_Input_:
/-- R144, R193, R199, R204, R206, R207, R212, R213, R218, R239, R464: the rows of the Cellarer. The tile and the logical cell of a unit are those that R199
chooses. -/
def Obligations.CellarerRowsComplete : Prop :=
  (∀ s loads, s.boot.ready = true →
      Answers (.cellarerPlan loads) s (fun t => t.cel.plan = (s.cel.plan + 1) % 2 ^ 32 ∧ t.cel.kvRate = kvRateOf s.cel.kvRead ∧ t.cel.kvRead = 0
        ∧ t.cel.loads = loads ∧ t.cel.newRole = none ∧ t.cel.moduleRole = s.cel.newRole.getD s.cel.moduleRole
        ∧ (s.cel.plansMade ≠ 0 → t.cel.wMash = pendingWork s .mash ∧ t.cel.wDraught = pendingWork s .draught)
        ∧ (s.cel.plansMade = 0 → ∀ r, s.cel.ratio = some r → t.cel.wMash = r.1 ∧ t.cel.wDraught = r.2)))
  ∧ (∀ s loads, s.boot.ready = false → Answers (.cellarerPlan loads) s (fun t => t = s))
  ∧ (∀ s unit loads u n, s.cel.units.find? (fun u => u.id == unit && u.site.isNone && workBegun s u.cid && !selftestRunning s) = some u →
      chooseTile s (unitNow s u) loads = some n → memWaitsBy s (some n) (clusterImage s u.cid u.op) = false →
      accessSource s (some n) true (clusterImage s u.cid u.op) = none →
      Answers (.workUnitAssign unit loads) s (fun t => (∃ v ∈ t.cel.units, v.id = unit ∧ v.site = some n ∧ v.cells = unitCells s u n ∧ v.op = u.op)
        ∧ (n < s.tiles.length → s.cel.units.any (fun x => x.site == some n) = false → (tileAt t n).thermal.issueRate = 0)))
  ∧ (∀ s unit u, s.cel.units.find? (fun u => u.id == unit && u.site.isSome) = some u → unitDone s u = true →
      Answers (.workUnitComplete unit) s (fun t => t.cel.units = without (fun x => x.id == unit) s.cel.units))
  ∧ (∀ s move m b, s.cel.moves.find? (fun m => m.id == move && !m.switched) = some m →
      (s.trans.requests ++ s.trans.waiting).any (fun q => q.cid.isNone && q.block == some m.block) = false →
      s.cel.blocks.find? (fun b => b.id == m.block) = some b → (movePieces b m).2.any (movedToBad s) = false → memWaits s ((movePieces b m).1 ++ (movePieces b m).2) = false →
      accessSource s none true (movePieces b m).1 = none → accessSource s none false (movePieces b m).2 = none →
      Answers (.blockMoveSwitch move true) s (fun t => (∀ x ∈ t.cel.blocks, x.id = b.id → x.place = m.dest ∧ x.extent = m.destExtent)
        ∧ t.cel.blocks.length = s.cel.blocks.length ∧ (∃ q ∈ t.cel.moves, q.id = move ∧ q.switched = true ∧ q.oldPlace = b.place)))
  ∧ (∀ s move m, s.cel.moves.find? (fun m => m.id == move && m.switched) = some m → s.runs.any (fun r => r.cid + 1 == m.readers) = false →
      Answers (.blockMoveSourceFree move) s (fun t => t.cel.moves = without (fun m => m.id == move) s.cel.moves ∧ t.cel.blocks = s.cel.blocks))
  ∧ (∀ s (model : Fin 64), s.models.length = 64 → (modelAt s model).state = .reloading → (∀ x ∈ (modelAt s model).shards, x.lost = false) →
      ((modelAt s model).cxlCopySource = true ∨ hostOpen s = true) → memWaits s ((modelAt s model).shards.flatMap (·.stripes)) = false →
      Answers (.stripeReloadDone model true) s (fun t => (modelAt t model).state = .ready ∧ (modelAt t model).shards = (modelAt s model).shards))
  ∧ (∀ s (model : Fin 64) u, s.models.length = 64 → (modelAt s model).state = .reloading →
      ((modelAt s model).cxlCopySource && (modelAt s model).shards.any (fun x => x.lost && x.copyLost)) = false →
      (if (modelAt s model).cxlCopySource then memWaits s (((modelAt s model).shards.filter (·.lost)).flatMap (·.cxlCopy)) else !hostOpen s) = false →
      ((modelAt s model).shards.filter (·.lost)).foldl (fun acc x => acc.bind (State.replaceShard model x.index x.epoch)) (some s) = some u →
      memWaits s ((modelAt u model).shards.flatMap (·.stripes)) = false →
      Answers (.stripeReloadDone model true) s (fun t => (modelAt t model).state = .ready ∧ (modelAt t model).shards = (modelAt u model).shards))
  ∧ (∀ s (model : Fin 64), s.models.length = 64 → (modelAt s model).state = .reloading →
      Answers (.stripeReloadDone model false) s (fun t => (modelAt t model).state = .failed))
  ∧ (∀ s (model : Fin 64) k x, s.models.length = 64 →
      (modelAt s model).shards.find? (fun x => x.index == k && x.spilled && !x.lost && x.atPeer.isNone) = some x → k ∈ nextSpilled (modelAt s model) →
      (∀ p ∈ (modelAt s model).prefetched, p.1 ≠ k) →
      memWaits s (x.stripes ++ stagingPieces (modelAt s model) (stagingHalf (modelAt s model)) x.data.length) = false →
      Answers (.shardPrefetch model k) s (fun t => (k, stagingHalf (modelAt s model)) ∈ (modelAt t model).prefetched
        ∧ (modelAt t model).state = (modelAt s model).state
        ∧ t.mem.cells = writePieces s.mem.cells (stagingPieces (modelAt s model) (stagingHalf (modelAt s model)) x.data.length) x.data))

/-- R149, R163, R178–R181, R186, R323, R324, R329: how a kernel is loaded and launched, and how a launch that runs too long ends. The second row of
KERNEL_LAUNCH begins the launch that its first row accepted (log 25). -/
def Obligations.KernelCommandsComplete : Prop :=
  (∀ s cid c image k i, ActsReading s cid 0x32 c → image.length = c.arg 0x10 4 → checkKernel image = .ok k →
      freeIndex (s.kernels.map (·.1)) 1024 = some i →
      Answers (.kernelLoad cid image) s (fun t => t.kernels = s.kernels ++ [(i, genOf s.kernelGen i, k)]
        ∧ Ended t cid .ok (resultOf [(0x14, 8, handleWord 3 (genOf s.kernelGen i) i), (0x1C, 1, k.perCell), (0x1D, 1, (clusterNeeds k).1),
                                     (0x20, 4, 0xFFFFFFFF)])))
  ∧ (∀ s cid c slots params i g k, ActsReading s cid 0x33 c → launchOf s cid = none → slots.length = 128 → params.length = 256 →
      kernelHandle s (c.arg 8 8) = some (i, g, k) → selftestRunning (s.startCmd cid) = false →
      (∀ l : Launch, l.slots = (List.range 16).map (fun j => field (8 * j) 8 slots) → l.kernel = k → usesBusy (s.startCmd cid) cid (launchUses s l).2 = false) →
      (s.launches.filter (fun q => q.kernelIndex == i)).length + waitingOn (s.startCmd cid) 0x33 (c.arg 8 8) < 64 → overloaded (s.startCmd cid) .mash = false →
      slotsOk s k ((List.range 16).map (fun j => field (8 * j) 8 slots)) = true →
      Answers (.kernelLaunch cid slots params) s (fun t => (launchOf t cid).map (fun l => (l.kernel, l.kernelIndex, l.clusterCount, l.params, l.error))
        = some (k, i, c.arg 0x10 4, params, none) ∧ t.cel.units.length = s.cel.units.length + c.arg 0x10 4))
  ∧ (∀ s cid slots params l, launchOf s cid = some l → l.begun = false → usesWait s cid (launchUses s l).1 (launchUses s l).2 = false →
      Answers (.kernelLaunch cid slots params) s (fun t => (launchOf t cid).map (fun q => (q.begun, q.clusters.length)) = some (true, l.clusterCount)
        ∧ t.cel.units = s.cel.units))
  ∧ (∀ s cid c l, Live s cid c → launchOf s cid = some l → l.clusters.any (·.started) = true →
      Answers (.kernelTimeLimit cid) s (fun t => (∃ e, (launchOf t cid).map (·.error) = some (some e) ∧ (l.error = none → e.code = 7))
        ∧ ∃ u, step { t with pending := [] } = .next u ∧ launchOf u cid = none ∧ EndedAs u cid .badDescriptor))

_Work to be completed_: An exact copy of the lines above between the line holding "n).thermal.issueRate = 0)))" and the line holding "move && !m.switched) = some m →", inclusive, is the whole answer.

_Exercise response_:
        ∧ (n < s.tiles.length → s.cel.units.any (fun x => x.site == some n) = false → (tileAt t n).thermal.issueRate = 0)))
  ∧ (∀ s unit u, s.cel.units.find? (fun u => u.id == unit && u.site.isSome) = some u → unitDone s u = true →
      Answers (.workUnitComplete unit) s (fun t => t.cel.units = without (fun x => x.id == unit) s.cel.units))
  ∧ (∀ s move m b, s.cel.moves.find? (fun m => m.id == move && !m.switched) = some m →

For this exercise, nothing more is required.